Because truthCheck function must look at every item of the passed in array and check whether every item’s property is “truthy”, I think the every() method works best. This is my code, hope it’s short enough:

function truthCheck(collection, pre) {
  return collection.every(item => item[pre])
}

Your if condition is faulty: there is no need to compare between collection and pre (or even assign pre to collection). Therefore it doesn’t work.

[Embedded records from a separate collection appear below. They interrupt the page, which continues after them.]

-- ==== Sys2Proof/Machine/BulkCmds.lean ====
section
/-! DEFINITION. The commands of Bulk transfers and multicast (chapter 8) at routers, drops and link ports: requests, grants, payloads,
leases, and the combined multicast call. -/

namespace Sys2Proof.Machine

/-- A packet of a type, with a tail of the kind that `f` reads, acts at the router it ends at; another changes nothing. -/
def State.onTransfer (s : State) (c : Coord) (p : Packet) (typs : List Nat) (f : TransferTail → State) : State :=
  match p.tail with
  | .transfer t => if typs.contains p.typ then s.atEject c p (f t) else s
  | _ => s

/-- A packet at the router of a cell that runs; in reset it is discarded (R94). -/
def State.cellRuns (s : State) (c : Coord) (p : Packet) (run : State) : State := (s.resetDrop c p).getD run

/-- RESERVE at its site (R163, R279, R289, R312). -/
def State.reserveAt (s : State) (x : Site) (p : Packet) (t : TransferTail) : State :=
  match x with
  | .router _ => s.reserveReceive x (.put t.addr) p t
  | .drop st d => s.dropReserve st d p t
  | .port q => s.transitReserve q p t

/-- RESERVE_RECEIVE (R163). -/
def execReserveReceive (site : Site) (p : Packet) (s : State) : Out :=
  s.onSite site (s.onTransfer (s.siteCell site) p [1] (fun t => s.reserveAt site p t))

/-- The head request of a site is granted, if it can be (R163, R283, R289, R312). -/
def State.grantSite (s : State) (x : Site) : State :=
  match x with
  | .router c => (s.reservationGrant x).after c
  | .drop st d => (s.dropGrant st d).done
  | .port q => (s.transitGive q).done

/-- RESERVATION_GRANT (R165). -/
def execReservationGrant (site : Site) (s : State) : Out := s.onSite site (s.grantSite site)

/-- GRANT_RECEIVE (R168). A GRANT of one of the router's own transfers is taken in reset too. -/
def execGrantReceive (c : Coord) (p : Packet) (s : State) : Out :=
  s.onCell c (s.onTransfer c p [2] (fun t =>
    if (s.srcRsv? c t.rsv).isSome then s.grantRecv c p t else s.cellRuns c p (s.grantRecv c p t)))

/-- PUT_DATA or TRACE at its site (R162, R165, R166, R279). -/
def State.putDataAt (s : State) (x : Site) (p : Packet) (t : TransferTail) : State :=
  let r := s.landInject x p
  match x with
  | .router c => r.2.cellRuns c r.1 (r.2.putDataCell c r.1 t)
  | .drop st d => r.2.dropPutData st d r.1 t
  | .port _ => s

/-- PUT_DATA_HEADER (R166). -/
def execPutDataHeader (site : Site) (p : Packet) (s : State) : Out :=
  s.onSite site (s.onTransfer (s.siteCell site) p [0x10, 0x17] (fun t => (s.putDataAt site p t).done))

/-- The last byte of a reservation has been written (R165, R279). -/
def State.filledAt (s : State) (x : Site) (k : RsvKey) : State :=
  match x with
  | .router c => ((s.noteSegment c k).filledCell c k).done
  | .drop st d => (s.dropFilled st d k).done
  | .port _ => s

/-- RESERVATION_FILLED (R165). -/
def execReservationFilled (site : Site) (key : RsvKey) (s : State) : Out := s.onSite site (s.filledAt site key)

/-- The lease of a reservation ends (R167, R171, R279, R283, R312). -/
def State.leaseAt (s : State) (x : Site) (k : RsvKey) : State :=
  match x with
  | .router c =>
    (s.expireCell c k (fun s r => match r.kind with
      | .gather _ => s.expireGather c r
      | _ => s.expireOwn c r)).after c
  | .drop st d => (s.dropExpire st d k).done
  | .port q => s.transitExpiry q k

/-- LANDING_LEASE_EXPIRY (R167). -/
def execLandingLeaseExpiry (site : Site) (key : RsvKey) (s : State) : Out := s.onSite site (s.leaseAt site key)

/-- RELEASE at its site (R165). -/
def State.releaseSite (s : State) (x : Site) (p : Packet) (t : TransferTail) : State :=
  match x with
  | .router c => s.cellRuns c p (s.releaseAt x p t)
  | .drop st d => s.dropRelease st d p t
  | .port q => s.transitRelease q p t

/-- RELEASE_RECEIVE (R165). -/
def execReleaseReceive (site : Site) (p : Packet) (s : State) : Out :=
  s.onSite site (s.onTransfer (s.siteCell site) p [3] (fun t => s.releaseSite site p t))

/-- A source reservation (R16, R168). -/
def State.onRsv (s : State) (c : Coord) (rsv : Nat) (t : State) : Out := whenUnit (s.inGrid c && decide (rsv < 64)) "reservation" t

/-- BULK_TIMEOUT_EXPIRY (R168). -/
def execBulkTimeoutExpiry (c : Coord) (rsv : Nat) (s : State) : Out := s.onRsv c rsv (s.bulkLate c rsv)

/-- GET_REQ at its site (R171, R279). -/
def State.getReqAt (s : State) (x : Site) (p : Packet) (t : TransferTail) : State :=
  match x with
  | .router c => (s.getReqCell c p t).done
  | .drop st d => (s.dropGetReq st d p t).done
  | .port _ => s

/-- GET_REQ_RECEIVE (R171). -/
def execGetReqReceive (site : Site) (p : Packet) (s : State) : Out :=
  s.onSite site (s.onTransfer (s.siteCell site) p [4] (fun t => s.getReqAt site p t))

/-- GET_DATA at its requester (R171). -/
def State.getDataAt (s : State) (c : Coord) (p : Packet) (t : TransferTail) : State :=
  let r := s.landInject (.router c) p
  r.2.cellRuns c r.1 ((r.2.getDataCell c r.1 t).after c)

/-- GET_DATA_RECEIVE (R171). -/
def execGetDataReceive (c : Coord) (p : Packet) (s : State) : Out :=
  s.onCell c (s.onTransfer c p [0x11] (fun t => (s.getDataAt c p t).done))

/-- MRES_GRANT_RECEIVE (R174). -/
def execMresGrantReceive (c : Coord) (g : MresGrant) (s : State) : Out :=
  s.onCell c (if g.x ≤ c.x ∧ c.x ≤ g.x1 ∧ g.y ≤ c.y ∧ c.y ≤ g.y1 then s.atSig c (.mresGrant g) (fun s => s.mresGrantAt c g) else s)

/-- An answer reaches the source of its call: a cell, or a drop that streams (R175, R177, R295). -/
def State.mresRecv (s : State) (a : MresArrive) : State :=
  let c := srcCell a.source
  if a.source.stream then ((s.takeSig (.mresArrive a)).strmArrive a).done
  else s.atSig c (.mresArrive a) (fun s => (s.mresArriveCell a).after c)

/-- MRES_ARRIVE_RECEIVE (R175). -/
def execMresArriveReceive (a : MresArrive) (s : State) : Out := s.onCell (srcCell a.source) (s.mresRecv a)

/-- A call is not answered in full within CALL_LIMIT (R175, R295). -/
def State.callLate (s : State) (source : SrcAddr) (mid : Nat) : State :=
  let c := srcCell source
  if source.stream then (s.strmLimit source mid).done else (s.callLimitCell c mid).after c

/-- CALL_LIMIT_EXPIRY (R175). -/
def execCallLimitExpiry (source : SrcAddr) (mid : Nat) (s : State) : Out := s.onCell (srcCell source) (s.callLate source mid)

/-- Does a member's reservation still wait for a rectangle packet: its lease has not ended and the packet's grain has not landed? -/
def State.rectWaits (s : State) (c : Coord) (p : Packet) : Bool :=
  match p.tail with
  | .rect t =>
    match (s.landing (.router c)).find ⟨keySrc p, t.mid, p.tag⟩ with
    | some r => decide (r.st ≠ .failed) && decide (s.ft (s.fieldOf c) < r.expiry) && (nth r.grains (t.off / 64) none).isSome
    | none => false
  | _ => false

/-- Does an earlier packet of the rectangle's flow have to be received at this member before this one (R74)? -/
def State.rectOvertakes (s : State) (c : Coord) (p : Packet) : Bool :=
  s.flight.contains p && (s.flight.takeWhile (· != p)).any (fun x => flowOf x == flowOf p && s.rectWaits c x)

/-- MCAST_DATA or MEM_MCAST at a member (R175, R177). In reset it is discarded, and a member sends no NACK. -/
def State.mcastRecv (s : State) (c : Coord) (p : Packet) (t : RectTail) : State :=
  if (s.cell c).inReset then s
  else
    let r := s.landInject (.router c) p
    (r.2.mcastDataCell c r.1 t).done

/-- MCAST_DATA_RECEIVE (R175). -/
def execMcastDataReceive (c : Coord) (p : Packet) (s : State) : Out :=
  s.onCell c (match p.tail with
    | .rect t => if p.typ = 0x13 ∨ p.typ = 0x16 then s.atEject c p (if s.rectOvertakes c p then s else s.mcastRecv c p t) else s
    | _ => s)

end Sys2Proof.Machine
end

I’ve worked with the faults indicated in my code and solved the challenge, but I want to make sure that I understand it correctly. Would someone please look at my comments and tell me whether I am explaining my solution with the correct understanding or not?

Thank you!


function truthCheck(collection, pre) {
  //create variable that will enter into collection array to check if the pre perimeter is true in every instance
  let el;
  //.every method allows this because using the "el" variable as a perimeter.  If a truthy value is assigned to pre being a property of "el", then .every will check for this and determine if it holds water or not
  return collection.every(el=> el[pre])
    
  
}

truthCheck([{"user": "Tinky-Winky", "sex": "male"}, {"user": "Dipsy", "sex": "male"}, {"user": "Laa-Laa", "sex": "female"}, {"user": "Po", "sex": "female"}], "sex");

the variable el inside the every() method is the function parameter, completely unrelated to the el variable you have created inside the function. you don’t need to do let el, you are declaring a variable that you never use.

the every() method takes one element of the array at a time and call the callback function on it, and then do something with all the values returned, in this case evaluates them all and returns true if all the values returned from the callback are true.